Occasionally, you will find a doctor who “does not want to get involved.” Often this is the result of a bad experience with a legal case in the past – perhaps the doctor was forced to wait around the courthouse for hours, only to be brutally cross-examined by an aggressive lawyer. If your doctor expresses concern about getting involved in a Social Security case, you should explain to him that Social Security judges follow relaxed rules of evidence. Written reports or letters are almost always accepted. Live testimony by the doctor is extremely rare. Further, there is no cross-examination by a hostile lawyer – at the Administrative Law Judge level, there is no “government lawyer” on the other side.
In addition, if you are approved for Disability (Title II) benefits, you will become eligible for Medicare 24 months after your first date of Title II entitlement. Medicare, of course, can be a source of payment for your doctor, and may result in more cooperation.
Most caring physicians will agree to spend ten or fifteen minutes to complete a form that can dramatically better your life. If your doctor refuses to cooperate or if he wants to charge you more than $50 to complete a functional capacity form, you may want to think about finding a more cooperative doctor.

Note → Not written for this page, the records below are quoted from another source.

-- ==== Sys2Proof/Machine/Afe.lean ====
section
/-! DEFINITION. The video front end: transfer functions, channel assignment and power, reconnection, range codes
and trims at the line boundary, the per-line check with substitution, SERVICE requests, test charges, planned
retirement (spec 03_video_front_end.md R78-R103; 20 R489, R491, R492; 23 R544). -/

namespace Sys2Proof.Machine

/-! ## Feed position (R346) -/

def Dev.measured (d : Dev) (a : Nat) : Int := spGet (fun _ => 0) d.meas a

def Dev.setMeasured (d : Dev) (a : Nat) (p : Int) : Dev := { d with meas := spSet (fun _ => 0) d.meas a p }

/-- ticks(c) of R346. -/
def Dev.ticksOf (d : Dev) (c : Int) : Int := divFloor (c * d.f F.AXS_TICK_NUM.TICK_NUM) (d.f F.AXS_TICK_DEN.TICK_DEN)

/-- Lantern's FEED position: ticks() of the measured encoder position. -/
def Dev.feedTicks (d : Dev) : Int := d.ticksOf (d.measured 0)

/-! ## The ledger's queue (R489) -/

/-- The 8 bytes of a ledger entry (Table 20.2): BOOT_CNT at the event, and CHECK the inverse of the XOR of the others. -/
def ledgerBytes (e : LedgerEvent) (boot : Nat) : List Byte :=
  let bs : List Byte := [e.kind, e.unit, e.src, e.dst].map (fun n => BitVec.ofNat 8 n) ++ leBytes 2 boot ++ leBytes 1 e.reason
  bs ++ [~~~(bs.foldl (fun (a b : Byte) => a ^^^ b) 0)]

/-- An event for the spares ledger: queued, or LEDGER_LOST with the queue full, or LEDGER_FULL with every slot used. -/
def Dev.ledgerEvent (d : Dev) (e : LedgerEvent) : Dev :=
  if 128 ≤ d.ledger.length + d.ledgerQ.length then d.flag F.SEC_LEDGER_STATUS.LEDGER_FULL
  else if 16 ≤ d.ledgerQ.length then d.flag F.SEC_LEDGER_STATUS.LEDGER_LOST
  else { d with ledgerQ := d.ledgerQ ++ [ledgerBytes e (d.f F.PWR_RESET_CAUSE.BOOT_CNT)] }.setF F.SEC_LEDGER_STATUS.QUEUED (d.ledgerQ.length + 1)

/-! ## Channels -/

def chIdx (g c : Nat) : Nat := 9 * g + c

def Dev.ch (d : Dev) (g c : Nat) : AfeCh := spGet afeChInit d.afeCh (chIdx g c)

def Dev.setCh (d : Dev) (g c : Nat) (x : AfeCh) : Dev :=
  { d with afeCh := spSet afeChInit d.afeCh (chIdx g c) x }

def Dev.grp (d : Dev) (g : Nat) : AfeGrp := spGet afeGrpInit d.afeGrp g

def Dev.setGrp (d : Dev) (g : Nat) (x : AfeGrp) : Dev := { d with afeGrp := spSet afeGrpInit d.afeGrp g x }

/-- The physical channel whose output is selected for tap channel `t` (R91). -/
def Dev.serving (d : Dev) (g t : Nat) : Option Nat := (List.range 9).find? (fun c => (d.ch g c).tapOf = some t)

/-- The channel in the spare role (R91). -/
def Dev.spareOf (d : Dev) (g : Nat) : Option Nat := (List.range 9).find? (fun c => (d.ch g c).spare)

/-- Is tap channel `t` of group `g` named in the bar record? -/
def Dev.tapNamed (d : Dev) (g t : Nat) : Bool :=
  match d.bar with
  | some b => (b.tapOf g t).isSome
  | none => false

def Dev.barTaps (d : Dev) (g : Nat) : List Nat := (List.range 8).filter (fun t => d.tapNamed g t)

/-- Charge mode of a channel (R79). -/
def Dev.charge (d : Dev) (g c : Nat) : Bool := d.on (F.AFE_CH_CTRL.MODE g c)

/-- Range code in force of a channel in plane `p`. -/
def Dev.rangeAct (d : Dev) (g c p : Nat) : Nat := d.f ⟨R.AFE_CH_RANGE_ACT g c, 4 * p + 3, 4 * p⟩

/-- Range code of tap channel `t`: that of the channel serving it; 0 with none. -/
def Dev.tapCode (d : Dev) (g t p : Nat) : Nat :=
  match d.serving g t with
  | some c => d.rangeAct g c p
  | none => 0

def Dev.source (d : Dev) (g c : Nat) : Nat := d.f (F.AFE_CH_CTRL.SOURCE g c)

/-- Set a channel's SOURCE; the spare's shows in AFE_GRP_SWITCH too. -/
def Dev.setSource (d : Dev) (g c s : Nat) : Dev :=
  let d := d.setF (F.AFE_CH_CTRL.SOURCE g c) s
  if (d.ch g c).spare then d.setF (F.AFE_GRP_SWITCH.SPARE_SOURCE g) s else d

/-- Begin a reconnection of Table 3.4 to a source: the old switch opens. -/
def Dev.connect (d : Dev) (g c s : Nat) : Dev :=
  (d.setSource g c 15).setCh g c { d.ch g c with connecting := some s }

/-- Open a channel's input at once. -/
def Dev.disconnect (d : Dev) (g c : Nat) : Dev :=
  (d.setSource g c 15).setCh g c { d.ch g c with connecting := none }

/-! ## Transfer functions (R82 to R85) -/

/-- Gains of the voltage range codes, twice the A of Table 3.3. -/
def gain2 (code : Nat) : Int := [2, 3, 4, 6, 8, 12, 16, 24].getD code 2

/-- Q_FS of Table 3.2 in aC. -/
def qfs (code : Nat) : Int := [250000, 1000000, 2000000, 4000000].getD code 250000

/-- The code of one conversion: `x` is V_SIG − V_RST in nV, or the charge in aC (electrons positive), before
POLARITY; `trim` is the trim word in force (R82, R84, R85). -/
def convert (chargeMode pol : Bool) (code trim : Nat) (x : Int) : Nat :=
  let x := if pol then -x else x
  let gt : Int := 14336 + bitsOf trim 27 16
  let ot : Int := 2 * ((bitsOf trim 11 0 : Int) - 2048)
  let y := if chargeMode then divRound (31 * gt * x) (8 * qfs code) else divRound (gt * gain2 code * x) 1000000000
  (clampI (2048 + ot + y) 0 65535).toNat

/-- A channel's conversion of signal `x` with range code `code`. -/
def Dev.chConvert (d : Dev) (g c code : Nat) (x : Int) : Nat :=
  convert (d.charge g c) (d.on (F.AFE_CH_CTRL.POLARITY g c)) code ((d.ch g c).trims.getD code 0x08000800) x

/-! ## Power (R97, R454) -/

/-- CALIBRATE, RUN and SERVICE, from the acceptance of a request for one of them to the completion of one for STANDBY. -/
def Dev.feActive (d : Dev) : Bool :=
  let on (m : Mode) : Bool := m = .calibrate || m = .run || m = .service
  on d.mode || (match d.req with
    | some r => on r.target
    | none => false)

/-- R97's condition for powering a channel. -/
def Dev.wantsPower (d : Dev) (g c : Nat) : Bool :=
  let x := d.ch g c
  d.feActive && d.on (F.AFE_CH_CTRL.EN g c) && !x.retired &&
    ((match x.tapOf with | some t => d.tapNamed g t | none => false) ||
     (x.spare && d.on (F.AFE_GRP_SWITCH.SPARE_EN g)))

/-- Bit of power domain `n` in PWR_DOM_STATUS. -/
def domBit (n : Nat) : Fld := ⟨R.PWR_DOM_STATUS (n / 32), n % 32, n % 32⟩

def Dev.powerDown (d : Dev) (g c : Nat) : Dev :=
  let d := d.disconnect g c
  ((d.setCh g c { d.ch g c with powered := false, failed := false, service := false, overrun := false }).setF
    (F.AFE_CH_CTRL.PWR_OK g c) 0).setF (domBit (9 * g + c)) 0

/-- Bring a channel's power to what R97 asks. -/
def Dev.powerCh (d : Dev) (g c : Nat) : Dev :=
  let want := d.wantsPower g c
  if want && !(d.ch g c).powered then
    (d.setCh g c { d.ch g c with powered := true, lines := 0 }).setF (domBit (9 * g + c)) 1
  else if !want && (d.ch g c).powered then d.powerDown g c else d

def forGC (d : Dev) (f : Dev → Nat → Nat → Dev) : Dev :=
  (List.range 72).foldl (fun d i => f d (i / 9) (i % 9)) d

def Dev.powerAll (d : Dev) : Dev := forGC d (fun d g c => d.powerCh g c)

/-- A powered channel reaches PWR_OK and is connected to its tap (R97). -/
def Dev.pwrOk (d : Dev) (g c : Nat) : Dev :=
  let x := d.ch g c
  if !x.powered || d.on (F.AFE_CH_CTRL.PWR_OK g c) then d
  else
    let d := (d.setF (F.AFE_CH_CTRL.PWR_OK g c) 1).setCh g c { x with lines := 0 }
    match x.tapOf with
    | some t => d.connect g c t
    | none => d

Preparing your Case File for a Hearing
Would you be surprised to know that most doctor’s notes are handwritten and difficult to read? In several instances, your representative will have to work with a doctor’s office to “translate” notes so that they could be understood.
None of this is to suggest that a doctor with sloppy handwriting or sketchy office notes is not a good, caring physician. To the contrary, your doctor’s main focus is his treatment of you. His notes are simply reminders for him to review prior to your visits. For Social Security purposes, however, your doctor’s office notes can make or break your case – thus your lawyer or claim’s representative’s role as one whereby he “translates” medical findings into work limitations.

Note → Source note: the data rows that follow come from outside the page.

-- ==== Sys2Proof/Machine/Lanes.lean ====
section
/-! DEFINITION. Digital modules: Gen B and Gen C lines, line integrity, lane receivers with their spare, and the I²C
controllers (spec 02_sensor_bar_and_modules.md R44-R59, R66-R68, R76, R77; 05 R136). -/

namespace Sys2Proof.Machine

/-! ## Line sets -/

def Dev.mapLines (d : Dev) (f : LineSet → LineSet) : Dev := { d with gal := { d.gal with lines := d.gal.lines.map f } }

def Dev.mapLine (d : Dev) (serial : Nat) (f : LineSet → LineSet) : Dev :=
  d.mapLines (fun l => if l.serial = serial then f l else l)

def Dev.lineOf (d : Dev) (serial : Nat) : Option LineSet := d.gal.lines.find? (fun l => l.serial = serial)

/-- Modules of a group that a line set's exposures read out. -/
def Bar.readOut (b : Bar) (lead : Bool) (g : Nat) : List Module :=
  b.mods.filter (fun m => decide (m.group = g) && decide (m.isLead = lead))

/-- Cells of the raw samples of one plane line of a group (R136). -/
def rawCells (ms : List Module) : Nat := ceilDiv (2 * sumN (ms.map (·.photosites)) + 64 * ms.length) 4096

/-- Request the cells of a group's raw samples in a plane, once per plane line (R136). -/
def Dev.requestRaw (d : Dev) (serial g p : Nat) : Dev :=
  match d.bar, d.lineOf serial with
  | some b, some l =>
    if l.cells.any (fun c => c.group = g ∧ c.plane = p) then d
    else
      let n := rawCells (b.readOut l.lead g)
      let ok := d.groupGrants g n
      let d := if ok then d.setGroupUse g (d.groupUse g + n) else d
      d.mapLine serial (fun l => { l with cells := l.cells ++ [⟨g, p, if ok then some n else none⟩] })
  | _, _ => d

/-! ## Receivers (R54 to R57) -/

def Dev.lane (d : Dev) (g : Nat) : Lanes := spGet lanesInit d.lanes g
def Dev.setLane (d : Dev) (g : Nat) (x : Lanes) : Dev := { d with lanes := spSet lanesInit d.lanes g x }

/-- The module and pair or lane that pad `n` of group `g` carries. -/
def Dev.padModule (d : Dev) (g n : Nat) : Option (Module × Nat) := d.bar.bind (·.padOf g n)

/-- Pads of a group named in the record. -/
def Dev.activePads (d : Dev) (g : Nat) : List Nat := (List.range 4).filter (fun n => (d.padModule g n).isSome)

/-- Does the spare rotate (R55)? -/
def Lanes.rotating (x : Lanes) : Bool := !x.assigned && !x.retired.contains 4

/-- Does the spare shadow pad `n`? -/
def Lanes.shadows (x : Lanes) (n : Nat) : Bool := x.rotating && decide (x.sparePad = n) && x.pending.isNone

/-- The spare takes over pad `n` at the next line boundary; the ledger records the live receiver (R56). -/
def Dev.rxFail (d : Dev) (g n reason : Nat) : Dev :=
  let x := d.lane g
  ((d.setLane g { x with pending := some n }).flag (F.LNE_GRP_STATUS.RX_SUBSTITUTED g)).ledgerEvent
    ⟨3, g, x.serving.getD n n, 4, reason⟩
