-- ==== Sys2Proof/Machine/LiveCal.lean ====
section
/-! DEFINITION. Calibration of the front end: points, trims, reference check, CAL_RUN AFE_FULL, Squeeze and
Rebelay (spec 07_squeeze_and_rebelay.md R187-R210; 20 R491). -/

namespace Sys2Proof.Machine

/-! ## Points and trims (R187 to R193) -/

/-- Point mean in 1/16 LSB of a sum of 2^L codes (R189). -/
def pointMean (l sum : Nat) : Int := ((16 * sum + 2 ^ l / 2) / 2 ^ l : Nat)

/-- AK4 of a voltage range code (Table 7.1). -/
def ak4 (code : Nat) : Int := if code % 2 = 1 then 3 else 4

/-- Ideal span S of a range code under reference voltage `v` µV (Table 7.1). -/
def idealSpan (charge : Bool) (code : Nat) (v : Int) : Int :=
  if charge then 812646 else divFloor (2 * 524288 * ak4 code * v + 4000000) 8000000

/-- Range codes of a mode. -/
def codesOf (charge : Bool) : Nat := if charge then 4 else 8

/-- R190: gain and offset trims from a pair of points; none is TRIM_RANGE. -/
def newTrims (gain off : Nat) (m0 m1 s : Int) : Option (Nat × Nat) :=
  let offNew : Int := off - divFloor (m0 - 32768 + 16) 32
  let span := m1 - m0
  if span ≤ 0 then none
  else
    let gainNew := divFloor (2 * (14336 + (gain : Int)) * s + span) (2 * span) - 14336
    if offNew < 0 ∨ 4095 < offNew ∨ gainNew < 0 ∨ 4095 < gainNew then none
    else some (gainNew.toNat, offNew.toNat)

/-- The reference check's verdict on three point means (R192). -/
def refPasses (m0 mr mb refUv bgUv : Int) : Bool :=
  let r := mr - m0
  let b := mb - m0
  decide (50 * ((r * bgUv - b * refUv).natAbs : Int) ≤ b * refUv)

def Dev.refUv (d : Dev) : Int := d.f F.AFE_REF_CFG.REF_UV
def Dev.bgUv (d : Dev) : Int := d.f F.AFE_REF_STATUS.BG_UV

/-- What a reference check leaves (R193): REF_FAIL and FALLBACK_ACTIVE, and V_UV with which calibration goes on
(none: it commits nothing); the flag says that V_UV is the band-gap. -/
def Dev.refVerdict (d : Dev) (ok : Bool) : Dev × Option (Int × Bool) :=
  if ok then (d.setF F.AFE_REF_STATUS.FALLBACK_ACTIVE 0, some (d.refUv, false))
  else
    let d := d.flag F.AFE_REF_STATUS.REF_FAIL
    if d.on F.AFE_REF_CFG.REF_FALLBACK_OK then (d.setF F.AFE_REF_STATUS.FALLBACK_ACTIVE 1, some (d.bgUv, true))
    else (d, none)

/-- The verdict on a converted reference check. -/
def Dev.refCheck (d : Dev) (l : Nat) (r : RefCal) : Dev × Option (Int × Bool) :=
  d.refVerdict (refPasses (pointMean l r.zero.sum) (pointMean l r.ref.sum) (pointMean l r.band.sum) d.refUv d.bgUv)

/-- Trims of a range code in a channel's registers. -/
def Dev.gainTrim (d : Dev) (g c n : Nat) : Nat := d.f (F.AFE_CH_TRIM.GAIN_TRIM g c n)
def Dev.offTrim (d : Dev) (g c n : Nat) : Nat := d.f (F.AFE_CH_TRIM.OFFSET_TRIM g c n)

/-- Store a check reference pair for a mode (R191). -/
def Dev.setChkRef (d : Dev) (g c : Nat) (charge : Bool) (lo hi : Nat) : Dev :=
  if charge then (d.setF (F.AFE_CH_CHKREF_Q.CHK_LO_Q g c) lo).setF (F.AFE_CH_CHKREF_Q.CHK_HI_Q g c) hi
  else (d.setF (F.AFE_CH_CHKREF.CHK_LO g c) lo).setF (F.AFE_CH_CHKREF.CHK_HI g c) hi

def calPt0 : CalPt := ⟨0, true⟩

/-- Points of the range codes of a mode; codes the operand lacks have clipped points of sum 0. -/
def calPoints (k : ChanCal) (charge : Bool) (n : Nat) : CodeCal :=
  (if charge then k.chrg else k.volt).getD n ⟨calPt0, calPt0⟩

/-- One range code of a channel calibrated off-line with V_UV = `v`: trims, or TRIM_RANGE (R190). -/
def Dev.calCode (d : Dev) (k : ChanCal) (charge band : Bool) (l : Nat) (v : Int) (n : Nat) : Dev :=
  let g := k.g.val
  let c := k.c.val
  let p := calPoints k charge n
  match newTrims (d.gainTrim g c n) (d.offTrim g c n) (pointMean l p.zero.sum) (pointMean l p.gain.sum)
      (idealSpan charge n v) with
  | some t => d.writeTrim g c n t band
  | none => d.flag (F.AFE_CH_CAL.TRIM_RANGE g c)

/-- Every range code of one mode, and the check references. -/
def Dev.calChan (d : Dev) (k : ChanCal) (charge band : Bool) (l : Nat) (v : Int) : Dev :=
  ((List.range (codesOf charge)).foldl (fun d n => d.calCode k charge band l v n) d).setChkRef k.g k.c charge
    (if charge then k.qLo else k.chkLo) (if charge then k.qHi else k.chkHi)

/-- R194: BOOT calibrates a channel in both modes against the band-gap; a range code that meets TRIM_RANGE keeps its
trims at 0x800. -/
def Dev.bootCal (d : Dev) (k : ChanCal) : Dev :=
  let d := (d.calChan k false true 10 d.bgUv).calChan k true true 10 d.bgUv
  (d.setF (F.AFE_CH_CAL.REF_SRC k.g k.c) 1).setCh k.g k.c { d.ch k.g k.c with trims := d.trimRegs k.g k.c }

/-! ## CAL_RUN AFE_FULL (R195, R196) -/

/-- A failure of AFE_FULL: code of Table 7.2, group, physical channel. -/
abbrev FullFail := Nat × Nat × Nat

/-- Working trims of a channel's range code. -/
structure WorkTrim where
  g : Nat
  c : Nat
  n : Nat
  trim : Nat × Nat
  deriving DecidableEq, Repr

def Dev.powered (d : Dev) (g c : Nat) : Bool := d.on (F.AFE_CH_CTRL.PWR_OK g c)

/-- The powered channels, by group and number. -/
def Dev.poweredList (d : Dev) : List (Nat × Nat) :=
  ((List.range 72).map (fun i => (i / 9, i % 9))).filter (fun p => d.powered p.1 p.2)

/-- Step 2: the reference checks of the groups with a powered channel; V_UV by group, or the first failure. A group
without points in the operand fails its check. -/
def Dev.fullRefs (d : Dev) (l : Nat) (refs : List GrpRef) (gs : List (Nat × Nat)) :
    Dev × List (Nat × Int × Bool) × Option FullFail :=
  gs.foldl (fun acc p =>
    match acc with
    | (d, vs, some e) => (d, vs, some e)
    | (d, vs, none) =>
      let r := match refs.find? (fun x => x.g.val = p.1) with
        | some x => d.refCheck l x.cal
        | none => d.refVerdict false
      match r.2 with
      | some v => (r.1, vs ++ [(p.1, v)], none)
      | none => (r.1, vs, some (4, p.1, p.2))) (d, [], none)

/-- One range code in a pass: trims in force `old`, working trims or a failure. `first` carries pass 1's trims. -/
def fullCode (g c n : Nat) (old : Nat × Nat) (first : Option (Nat × Nat)) (p : CodeCal) (charge : Bool) (l : Nat)
    (v : Int) : Except FullFail WorkTrim :=
  if p.zero.clipped || p.gain.clipped then .error (7, g, c)
  else match newTrims old.1 old.2 (pointMean l p.zero.sum) (pointMean l p.gain.sum) (idealSpan charge n v) with
    | none => .error (5, g, c)
    | some t =>
      match first with
      | some f =>
        if 2 < ((t.1 : Int) - f.1).natAbs ∨ 2 < ((t.2 : Int) - f.2).natAbs then .error (6, g, c) else .ok ⟨g, c, n, t⟩
      | none => .ok ⟨g, c, n, t⟩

How You Should Prepare for your Hearing
When your case has been denied at the initial and at the reconsideration levels, your next level of appeal is to request a hearing. Statistics show that claimants have a much better chance of success with a lawyer at the hearing. Legal representatives almost always accept Social Security cases under a contingency fee arrangement, meaning that there are no up front fees and your representative gets paid only if he wins your case.
At a minimum, you can expect your representative to perform the following:
- Review your file thoroughly – make sure that all records of medical treatment are present and up to date.

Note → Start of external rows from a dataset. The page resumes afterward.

/-- Programming a slot: its digest, then its ACTIVE bit unless power is lost between (R466). -/
def Otp.addKey (o : Otp) (k : Nat) (key : List Byte) (cut : Bool) : Otp := o.setSlot k ⟨sha512 key, !cut, false⟩

/-- The operation on an authorised request; an error code, or OTP after it. -/
def Dev.otpOp (d : Dev) (b : List Byte) (cut : Bool) : Except Nat Otp :=
  let o := d.otp
  let t := bufNat b 5 1
  let v := bufNat b 80 4
  let op := bufNat b 4 1
  if op = 1 then (if (o.slot t).state = 0 then .ok (o.addKey t (part b 16 32) cut) else .error 0x0B)
  else if op = 2 then
    if (o.slot t).state = 1 ∧ (o.slots.filter (fun k => decide (k.state = 1))).length = 1 then .error 0x0B
    else .ok (o.setSlot t { o.slot t with revoked := true })
  else if op = 3 then
    let top := match d.sec.image with | some i => i.version | none => 0
    if v < o.rollback ∨ top < v then .error 0x0A else .ok { o with rollback := v }
  else if op = 4 then .ok { o with flags := o.flags ||| v % 16 }
  else .error 0x0B

/-- A STORE_WRITE with STORE = OTP; `cut`: power is lost between the two steps of OEM_KEY_ADD. -/
def Dev.otpRequest (d : Dev) (src : Src) (len : Nat) (img : HostRead) (cut : Bool) : Dev :=
  match d.storeRefused, img with
  | some c, _ => d.storeReport src c 0
  | none, .error => d.storeReport src 4 0
  | none, .data b =>
    if len ≠ 160 ∨ b.length ≠ len then d.storeReport src 4 0
    else if !decide (1 ≤ bufNat b 4 1 ∧ bufNat b 4 1 ≤ 4) then d.storeReport src 0x0B 0
    else if !otpHeaderOk b then d.storeReport src 5 0
    else
      let a := d.otpAuth b
      if a ≠ 0 then d.storeReport src a 0
      else match d.otpOp b cut with
        | .error c => d.storeReport src c 0
        | .ok o =>
          let d := (d.setOtp o).secRefresh
          if cut ∧ bufNat b 4 1 = 1 then d.setF F.SEC_STORE_STATUS.WRITING 1 else d.storeReport src 0 len

/-- Is a request of a row's operation? -/
def otpIs (op : Nat) : HostRead → Bool
  | .data b => decide (bufNat b 4 1 = op)
  | .error => true

/-! ## Identity and attestation (R471-R473) -/

/-- BOOT derives the identity key pair and DSN. -/
def Dev.deriveIdentity (d : Dev) : Dev :=
  let pub := match d.otp.seed with
    | some s => edPublic s
    | none => List.replicate 32 0
  let dsn := match d.otp.seed with
    | some _ => leNat ((sha512 pub).take 8)
    | none => 0
  let d := d.setSec { d.sec with pubkey := pub }
  let d := (List.range 8).foldl (fun (d : Dev) n => d.setReg (R.SEC_ID_PUBKEY n) (BitVec.ofNat 32 (bufNat pub (4 * n) 4))) d
  d.set64 R.TOP_DSN_LO R.TOP_DSN_HI dsn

- Decide on a theory of disability – why are you unable to work. You should be able to boil this down to two or three sentences.
- Help you give the Judge specific information. Testimony that “I can’t concentrate much” or “I forget things” doesn’t say much. Testimony that “I experience crying spells three times a week for at least 45 minutes to an hour” and “My sister has to give me my pills because I cannot remember whether I have taken them” gives the Judge a specific vocational limitation.
Depression and anxiety are common medical conditions and Social Security adjudicators and judges see these cases frequently. You can make your case stand out by reporting to your doctor about symptoms and limitations that would make it difficult for you to work. Common “work activity” limitations for depression or anxiety patients include memory loss, social withdrawal, crying spells, panic attacks, tearful presentation, inability to handle even minimal stress, problems caring for basic household needs, withdrawal from personal relationships, and fatigue.
Do not exaggerate your symptoms but report them consistently and follow your doctor’s treatment recommendations. You want the Social Security decision maker to conclude that you experience significant work activity limitations despite your best efforts to follow your doctor’s treatment regimen.